500 Meter Row *scale accordingly

As many rounds and reps as possible of:

5 Single Arm Press each arm (55/35 lbs)

10 Box Jump-Overs

Wednesday, Feb. 4


A. Five sets of:

Power Snatch x 1.1.1

(rest 5-7 seconds between singles)

Rest 2 minutes

B. In teams of two, alternate sets to complete 3 each of:

10 Power Cleans (155/105)

400 Meter Run

 

Thursday, Feb. 5

In teams of two, complete as many rounds and reps as possible in 30 minutes of:

“Dissecting Kelly”

400 Meter Run

30 Box Jumps (24/20)

30 Wall Ball Shots (20/14)

Team members will alternate tasks, with only one member working at any one time.
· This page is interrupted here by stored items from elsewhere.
-- ==== Sys2Proof/Machine/State.lean ====
section
/-! DEFINITION. The machine's state as plain data (R52, and R50 for the host's records), its value after reset (R51, R280),
and the two reasons a step could stop without a next state. -/

namespace Sys2Proof.Machine

/-- One cell of memory: a word address and the word it holds. Memory holds words, not bytes (R60, R63): log 6. -/
abbrev MemCell := Nat × Word

/-- Memory in canonical form (`Memory.wf` in Ops.lean): addresses strictly rising, and no cell that holds 0, which is what
an unlisted address reads as (R43). -/
abbrev Memory := List MemCell

/-- The run state STATUS holds (R45). -/
inductive Status where
  | running
  | halted
  | retHalted
  | faulted
deriving DecidableEq, Repr

/-- The causes FAULT_CAUSE holds (R241), with `none` for no fault. Codes 11..15 are never written (R46). -/
inductive FaultCause where
  | none
  | invalidOpcode
  | invalidOperand
  | invalidDestination
  | invalidRegisterValue
  | fetchOutOfBounds
  | dataOutOfBounds
  | stackUnderflow
  | divideByZero
  | inputEof
  | stackOverflow
deriving DecidableEq, Repr

/-- The machine's state: the core's state exactly as R52 lists it, then the host's records that R50 and R268 keep beside it
(log 10), then the parameter of R9 (log 5). -/
structure State where
  /-- Memory, 32768 words (R43). -/
  mem : Memory
  /-- The general registers R[0]..R[7] (R31). -/
  regs : Vector Word 8
  /-- The program counter (R35). -/
  pc : Word
  /-- The one stack, its top at the end (R38, R39, R52). -/
  stack : List Word
  /-- STATUS (R45). -/
  status : Status
  /-- FAULT_CAUSE (R46). -/
  faultCause : FaultCause
  /-- FAULT_PC (R47). -/
  faultPc : Word
  /-- FAULT_INFO (R48). -/
  faultInfo : Word
  /-- The host's record of the output, oldest byte first (R50, R268). -/
  hostOutput : List Byte
  /-- The input bytes the host offers, the next one first (R50, R268). -/
  hostInput : List Byte
  /-- Has the host signalled end-of-input? It then follows the last byte of `hostInput` (R268). -/
  hostInputEnded : Bool
  /-- Does the output port take a byte now (R232, R268)? The model's own field: log 3. -/
  hostOutputReady : Bool
  /-- Has the host made a step request that has not returned, because its instruction waits (R139, R232)? The host port keeps
  it (`hostStep` in HostPort.lean); no instruction and no step reads or writes it. The model's own field: log 18. -/
  stepPending : Bool
  /-- The parameters of the implementation (R9). -/
  cfg : Config
deriving DecidableEq, Repr

/-- The reasons a step stops with no next state: there is none. Every fault and every termination the spec names leaves a
state it describes (R244 to R248), so the model answers that next state (log 1; safe: nothing is proved by stopping). -/
inductive Fault where
deriving DecidableEq, Repr

/-- The reasons the model gives an instruction no meaning. -/
inductive Refusal where
  /-- Raised by no arm of exec: all 22 opcodes have their meaning. It would be safe: nothing is said of such a step. -/
  | notModelled (mnemonic : String)
deriving DecidableEq, Repr

/-- What exec and step answer. -/
abbrev Outcome := Host.Outcome State Fault Refusal

/-- The machine right after reset (R51, R280). The spec gives every value of the core's own state. DESIGN CHOICE (unsafe,
logs 3, 4, 5): no input supplied and none ended, the output port ready, the stack unbounded. No step is in progress: log 18. -/
def State.reset : State where
  mem := []
  regs := Vector.replicate 8 0
  pc := 0
  stack := []
  status := .running
  faultCause := .none
  faultPc := 0
  faultInfo := 0
  hostOutput := []
  hostInput := []
  hostInputEnded := false
  hostOutputReady := true
  stepPending := false
  cfg := Config.default

end Sys2Proof.Machine
end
Partner A will run 400 meters, Partner B will perform 30 Box Jumps, Partner A will perform 30 Wall Ball Shots, and Partner B will run 400 meters – and so on for 30 minutes.

 

Friday, Feb. 6

 

A. Back Squat: every two minutes, for 10 minutes (5 sets):

5 reps @ 45-55%

5 reps @ 55-65%

3 reps @ 65-75%

2 reps @ 75-85%

2 reps @ 80-90%

Every two minutes, for 4 minutes (2 sets): 4-5 reps @ 80-85%

B. Two sets of:

AMRAP in 3 minutes of:

10 Ground to Overhead (95/65)

10 Overhead Squat (95/65)

10 Burpees

Rest 3 minutes between sets, and complete a total of two sets. Start the second set where you left off when time ran out on the first.

 

Saturday, Feb. 7

 

Come practice a skill or make up a missed WOD!!!